We had to get through _two_ different off limits areas before it was safe to explore and dig...


----------



## JOETHECROW (Apr 14, 2012)

When we came to our first spot on the map, we spotted some promising shards before we even pin-pointed the homestead...

 Black glass base...


----------



## JOETHECROW (Apr 14, 2012)

Early pickle...(some porcupine gnawing visible) [:'(]


----------



## JOETHECROW (Apr 14, 2012)

We found shoe soles, stove parts and med panels in the creek near the first foundation...


----------



## JOETHECROW (Apr 14, 2012)

*


----------



## JOETHECROW (Apr 14, 2012)

We couldn't find an obvious dumpsite, so continued to the next couple of spots...We followed an old trace road way up the valley till it faded away...As we were heading back down, Tom says to me, "What's that up on the hillside?" I had been poking around in an old spring that looked dammed up from a century ago...I looked to where he was pointing, and It looked like one of those foil party balloons from where we were standing...Tom hiked up to it saying that he'd heard there was sometimes a "reward" when finding them... []

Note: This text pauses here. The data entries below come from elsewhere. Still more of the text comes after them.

-- ==== Sys2Proof/Certificates/Slice0/Obligations.lean ====
section
/-! DEFINITION. What is claimed of the block, statement by statement. A statement about a command says where it completes (`Does`: the
command answers a next state, and its queue is untouched), what it then holds, and what it leaves alone (`Only`, and the reads of the
objects it does not name). -/

open Sys2Proof Sys2Proof.Machine

/-! ## The block and its queue -/

/-- One step takes the command at the front of the queue and runs it on the rest; an empty queue idles (DESIGN CHOICE, log entry 1). -/
def Obligations.StepRunsFrontCommand : Prop :=
  (∀ (c : Instr) (rest : List Instr) (d : Dev), step { pending := c :: rest, dev := d } = exec c { pending := rest, dev := d })
  ∧ ∀ d : Dev, step { pending := [], dev := d } = .next { pending := [], dev := d }

/-- Every command answers: a well-formed one a next state, whose queue is as it was; one that names an object the device does not have
stops with the fault noSuchObject (the model's own, log entry 5). No command is refused. -/
def Obligations.CommandsAnswerAndKeepTheQueue : Prop :=
  ∀ (c : Instr) (s : State),
    (Instr.wf c = true → ∃ t, exec c s = .next t ∧ t.pending = s.pending) ∧ (Instr.wf c = false → exec c s = .fault .noSuchObject)

/-- Any queue of well-formed commands runs to its end, on any block: after k steps the first k commands are gone, in order. -/
def Obligations.WellFormedQueueRunsToItsEnd : Prop :=
  ∀ (k : Nat) (s : State), allWf s.pending = true →
    ∃ t, Host.Core.run Sys2Proof.core k s = .next t ∧ t.pending = s.pending.drop k ∧ allWf t.pending = true

/-- Every step keeps the addressed memories in their canonical form: rising addresses, and no cell that holds the 0 which an unlisted
address reads as. They are the rings of the Kiosks, the areas of the crypto pages and the descriptor memory of the DMA engine. -/
def Obligations.StepsKeepMemoriesCanonical : Prop :=
  ∀ s t : State, s.dev.memoriesWf → step s = .next t → t.dev.memoriesWf

/-! ## From power to service -/

/-- R31, R32, R38, R43: the rise of SYS_RESET_N samples the straps, returns the rails whose bus answers to 0.75 V, and begins start-up
when every rail is in range, else waits; with TEST_EN high it begins nothing. A rail check does the same later. -/
def Obligations.ResetRiseSamplesStrapsAndChecksRails : Prop :=
  (∀ (s : State) (straps : Nat) (testEn avs0 avs1 : Bool) (rails : List Nat), s.dev.boot.resetHigh = false →
    Does (.sysResetNRise straps testEn avs0 avs1 rails) s fun e =>
      e.boot = { s.dev.boot with
        railsUp := true, resetHigh := true
        strapFlash := fld straps 0 2, strapSlot := fld straps 2 2, strapRole := fld straps 4 2
        waitRails := if testEn then s.dev.boot.waitRails else !railsGood rails
        started := s.dev.boot.started || (!testEn && railsGood rails) }
      ∧ (∀ r < 7, (if r < 3 then avs0 else avs1) = true → nth 750 e.power.set r = 750)
      ∧ (∀ r < 7, (if r < 3 then avs0 else avs1) = false → nth 750 e.power.set r = nth 750 s.dev.power.set r)
      ∧ Only [.boot, .power, .out] s.dev e)
  ∧ ∀ (s : State) (rails : List Nat), s.dev.boot.resetHigh = true → s.dev.boot.waitRails = true →
    Does (.railCheck rails) s fun e =>
      e.boot = { s.dev.boot with waitRails := !railsGood rails, started := s.dev.boot.started || railsGood rails }
      ∧ Only [.boot] s.dev e

/-- R64, R42: SYS_RESET_N low, or lost input power, returns the block to what it is right after reset. The board's pins, its setpoints and
the flash log outlast the first; the second loses all but the flash log. The model's own records stay. -/
def Obligations.ResetAndPowerLossClearTheBlock : Prop :=
  (∀ s : State, Does .sysResetNAssert s fun e =>
    Only [.draws, .out, .boot, .pins, .power, .pav] State.reset.dev e
    ∧ e.boot = { State.reset.dev.boot with railsUp := s.dev.boot.railsUp } ∧ e.pins = s.dev.pins
    ∧ e.power = { State.reset.dev.power with set := s.dev.power.set } ∧ e.pav = { State.reset.dev.pav with flash := s.dev.pav.flash }
    ∧ e.draws = s.dev.draws ∧ e.out = s.dev.out)
  ∧ ∀ s : State, Does .inputPowerFail s fun e =>
    Only [.draws, .out, .boot, .pav] State.reset.dev e
    ∧ e.boot = { State.reset.dev.boot with railsUp := false } ∧ e.pav = { State.reset.dev.pav with flash := s.dev.pav.flash }
    ∧ e.draws = s.dev.draws ∧ e.out = s.dev.out

/-- R48, R49, R50, R159: PD00 leaves reset with every time count at 0; the fuses are shadowed or start-up stops with code 1; memory
initialisation marks the failed dies, or stops start-up with code 6 (the Polder) or 5 (no datapath die left). -/
def Obligations.FirstStagesOfStartUp : Prop :=
  (∀ (s : State) (clocks : Nat), s.dev.boot.started = true → s.dev.boot.pd00 = false →
    Does (.pd00LeavesReset clocks) s fun e =>
      e.time.tick = 0 ∧ e.time.now = 0 ∧ e.uptimeNs = 0 ∧ e.boot.pd00 = true ∧ e.boot.stage = 1
      ∧ e.reg A.refclk = clocks % 1024 ∧ Only [.time, .regs, .draws, .boot] s.dev e)
  ∧ (∀ (s : State) (chanEn : Nat) (extEn : Bool) (corrected : Nat) (keyOk uncorrectable : Bool) (fused : List Nat),
    s.dev.boot.pd00 = true → s.dev.boot.stage = 1 → s.dev.boot.halted = false →
    Does (.fuseReadDone chanEn extEn corrected keyOk uncorrectable fused) s fun e =>
      e.fuses = { chanEn := chanEn % 1024, extEn := extEn, corrected := min 255 corrected, keyHashOk := keyOk }
      ∧ (uncorrectable = false → e.boot = { s.dev.boot with stage := 2 } ∧ (∀ r < 7, nth 750 e.power.fused r = nth 750 fused r)
        ∧ e.out = .xspiReset :: s.dev.out ∧ Only [.fuses, .boot, .power, .out] s.dev e)
      ∧ (uncorrectable = true → e.boot.stage = 7 ∧ e.boot.failCode = 1 ∧ e.boot.devReady = false ∧ e.pcie.cfgOk = true))
  ∧ ∀ (s : State) (failed : Nat), s.dev.boot.stage = 2 → s.dev.boot.memDone = false → s.dev.boot.halted = false →
    Does (.memoryInitDone failed) s fun e =>
      e.boot.memDone = true ∧ e.boot.dieFail = Nat.lor s.dev.boot.dieFail (failed % 128)
      ∧ (bit failed 6 = true → e.boot.stage = 7 ∧ e.boot.failCode = 6)
      ∧ (bit failed 6 = false → Nat.land e.boot.dieFail 0x3F = 0x3F → e.boot.stage = 7 ∧ e.boot.failCode = 5)
      ∧ (bit failed 6 = false → Nat.land e.boot.dieFail 0x3F ≠ 0x3F → e.boot.stage = 2 ∧ Only [.boot] s.dev e)

/-- R56 to R61: the first slot of the strap's order that passes starts its firmware; the ready firmware raises DEV_READY in stage 4 with
every Kiosk READY; a firmware that is not ready within 60 ms fails its slot with result 7. -/
def Obligations.ImageBootsAndFirmwareReports : Prop :=
  (∀ (s : State) (dir0 dir1 : Bytes) (a b : SlotFacts) (config : ImageConfig) (x : Nat) (rest : List Nat),
    s.dev.boot.stage = 2 → s.dev.boot.memDone = true → s.dev.boot.halted = false → s.dev.boot.strapFlash ≠ 3 → s.dev.boot.tried = [] →
    Nat.land s.dev.boot.dieFail 0x3F ≠ 0x3F → (∀ i < 6, bit config.linksUp i = true) →
    slotOrder s.dev.boot.strapSlot (activeSlot dir0 dir1) = x :: rest → slotResult (if x = 0 then a else b) = 1 →
    Does (.imageLoadDone true dir0 dir1 a b config) s fun e =>
      e.boot.stage = 3 ∧ e.boot.slot = x ∧ e.boot.stage3At = s.dev.time.now ∧ (if x = 0 then e.boot.slotA else e.boot.slotB) = 1
      ∧ e.image.imageVer = leAt (if x = 0 then a else b).header 0x14 4 ∧ e.image.fwIfVer = leAt (if x = 0 then a else b).header 0x10 4
      ∧ e.pon = s.dev.pon ∧ e.funcs = s.dev.funcs ∧ e.time = s.dev.time ∧ e.power = s.dev.power ∧ e.red = s.dev.red)
  ∧ (∀ (s : State) (dir0 dir1 : Bytes) (a b : SlotFacts) (config : ImageConfig), s.dev.boot.stage = 2 → s.dev.boot.memDone = true →
    s.dev.boot.halted = false → s.dev.boot.strapFlash ≠ 3 →
    Does (.imageLoadDone false dir0 dir1 a b config) s fun e => e.boot.stage = 7 ∧ e.boot.failCode = 2)
  ∧ (∀ (s : State) (recA recB lastLog : Option Nat) (recOk : Bool), s.dev.boot.stage = 3 → s.dev.boot.halted = false →
    Does (.firmwareReady recA recB recOk lastLog) s fun e =>
      e.boot.stage = 4 ∧ e.boot.devReady = true ∧ e.boot.slotBooted = s.dev.boot.slot
      ∧ e.boot.fallback = (s.dev.boot.firstSlot != some s.dev.boot.slot) ∧ e.pcie.cfgOk = true
      ∧ (∀ f < 64, (e.kiosk f).ready = true) ∧ (s.dev.boot.strapRole ≠ 0 → e.red.role = .syncing)
      ∧ e.time = s.dev.time ∧ e.fuses = s.dev.fuses ∧ e.image = s.dev.image)
  ∧ ∀ s : State, s.dev.boot.stage = 3 → s.dev.boot.halted = false → s.dev.boot.stage3At + 60000000 ≤ s.dev.time.nextAt →
    Does .firmwareReadyTimeout s fun e =>
      (if s.dev.boot.slot = 0 then e.boot.slotA else e.boot.slotB) = 7
      ∧ (s.dev.boot.strapSlot = 3 ∨ 2 ≤ s.dev.boot.tried.length → e.boot.stage = 7 ∧ e.boot.failCode = 4)
      ∧ (s.dev.boot.strapSlot ≠ 3 → s.dev.boot.tried.length < 2 → e.boot.stage = 2)
      ∧ e.fuses = s.dev.fuses ∧ e.image = s.dev.image

/-! ## The PCIe port and its functions -/

/-- R63, R64, R94: release of the controller, PCIE_PERST_N and training; a fall of PCIE_PERST_N, a hot reset, Link Disable or a lost data
link takes the link down, disables every virtual function, and starts the disable sequence of every function once DEV_READY is high. -/
def Obligations.PcieLinkComesUpAndResets : Prop :=
  (∀ s : State, s.dev.boot.pd00 = true → s.dev.pcie.released = false → 200000 ≤ s.dev.time.nextAt →
    Does .pcieControllerRelease s fun e =>
      e.pcie = { s.dev.pcie with released := true, training := s.dev.pins.perstHigh }
      ∧ Only [.pcie, .draws, .regs, .meas, .funcs, .out, .time] s.dev e)
  ∧ (∀ s : State, Does .pciePerstNRelease s fun e =>
      e.pins = { s.dev.pins with perstHigh := true } ∧ e.pcie = { s.dev.pcie with training := s.dev.pcie.released }
      ∧ Only [.pins, .pcie] s.dev e)
  ∧ (∀ s : State, s.dev.pcie.training = true → s.dev.pins.perstHigh = true → bit (s.dev.reg A.refclk) 6 = true →
    Does .pcieLinkUp s fun e => e.pcie = { s.dev.pcie with linkUp := true, training := false } ∧ Only [.pcie] s.dev e)
  ∧ (∀ s : State, Does .pciePerstNAssert s fun e =>
      e.pcie = { s.dev.pcie with linkUp := false, vfEnable := false, numVfs := 0, training := false } ∧ e.pins.perstHigh = false
      ∧ (∀ f ∈ [0, 1] ++ s.dev.enabledVfs, (e.fn f).busMaster = false ∧ (e.fn f).msixEn = false ∧ (e.fn f).enabled = false
        ∧ (s.dev.boot.devReady = true → (e.fn f).disabling = true ∧ (e.fn f).tk = none ∧ (e.page f).job = none))
      ∧ e.boot = s.dev.boot ∧ e.time = s.dev.time ∧ e.power = s.dev.power ∧ e.pon = s.dev.pon ∧ e.red = s.dev.red)
  ∧ ∀ (s : State) (c : Instr), c = .pcieHotReset ∨ c = .pcieLinkDisable ∨ c = .pcieDataLinkLoss → s.dev.pcie.linkUp = true →
    Does c s fun e =>
      e.pcie = { s.dev.pcie with linkUp := false, vfEnable := false, numVfs := 0, training := s.dev.pcie.released }
      ∧ (∀ f ∈ [0, 1] ++ s.dev.enabledVfs, (e.fn f).busMaster = false ∧ (e.fn f).msixEn = false ∧ (e.fn f).enabled = false
        ∧ (s.dev.boot.devReady = true → (e.fn f).disabling = true ∧ (e.fn f).tk = none ∧ (e.page f).job = none))
      ∧ e.boot = s.dev.boot ∧ e.time = s.dev.time ∧ e.power = s.dev.power ∧ e.pon = s.dev.pon ∧ e.red = s.dev.red
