-- ==== Sys2Proof/Laws/State.lean ====
section
/-! SUPPORT. What each update of a part of the block does to every other part: one lemma per field per update, true by rfl, so that no
later proof unfolds a record update. -/

namespace Sys2Proof.Machine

 No reward....[]  Or WAS there???[]


----------



## JOETHECROW (Apr 14, 2012)

Next thing I hear is "Holy ***t,...Check this out![]


----------



## JOETHECROW (Apr 14, 2012)

About three feet away from the balloon was this crazy cool amber blob...


----------



## JOETHECROW (Apr 14, 2012)

Okay,...it was laying right on top, was alone (and whole)....so check out it's backside..[]


----------



## surfaceone (Apr 14, 2012)

Hey Joe & Mayor Tom,

 Great story so far. I'm digging the approach. The creative boundary penetration and the code words. 

 Not a porcupine fan. Use'ta get $2 a nose as a kid. Is that a flare gun? When's bear season?

 Sorry didn't want to interrupt, but I always enjoy your journeys. And this yarn is off to a toothy start.

 This is so fine!


----------



## JOETHECROW (Apr 14, 2012)

What are the odds?? We scoured the entire area, but only found a few broken crock pieces...nothing else. We decided to hike back out, checking out the spot with the shoes again on the way down.


----------



## epackage (Apr 14, 2012)

Lovin that blob !!!!!!!!!!!!!!!!!!!!


----------



## JOETHECROW (Apr 14, 2012)

Had a great pic of Tom to post, but he prefers incognito...[8D] 

 As we hiked down a slightly different way, we were walking along this level spot, and I wandered to the gully edge thinking the spot looked way too level to be natural....even though it showed not on our map, There was glass and pottery down in the creek!


----------



## JOETHECROW (Apr 14, 2012)

We walked around, trying to make sense of the place, and found a couple shallow dug out spots on the side of the embankment, the trail of shards seemed to lead to the one dug out spot, then we started thinking maybe the people living there put their privy on the edge of the bank...Tom started digging and we started finding buttons, aqua shards and square cut nails....


----------



## JOETHECROW (Apr 14, 2012)

We dug around the embankment, trying to find the concentration of glass, but it was random...A bottle here, another there, and lots of cool shards too...Tom dug this one out down below the privy...


----------



## JOETHECROW (Apr 14, 2012)

*


----------



## JOETHECROW (Apr 14, 2012)

Then this one came out....Tom was doing the "please be whole" mantra....[] (We've all uttered those words...) Sorry I don't have more in situ pics, but was too busy digging...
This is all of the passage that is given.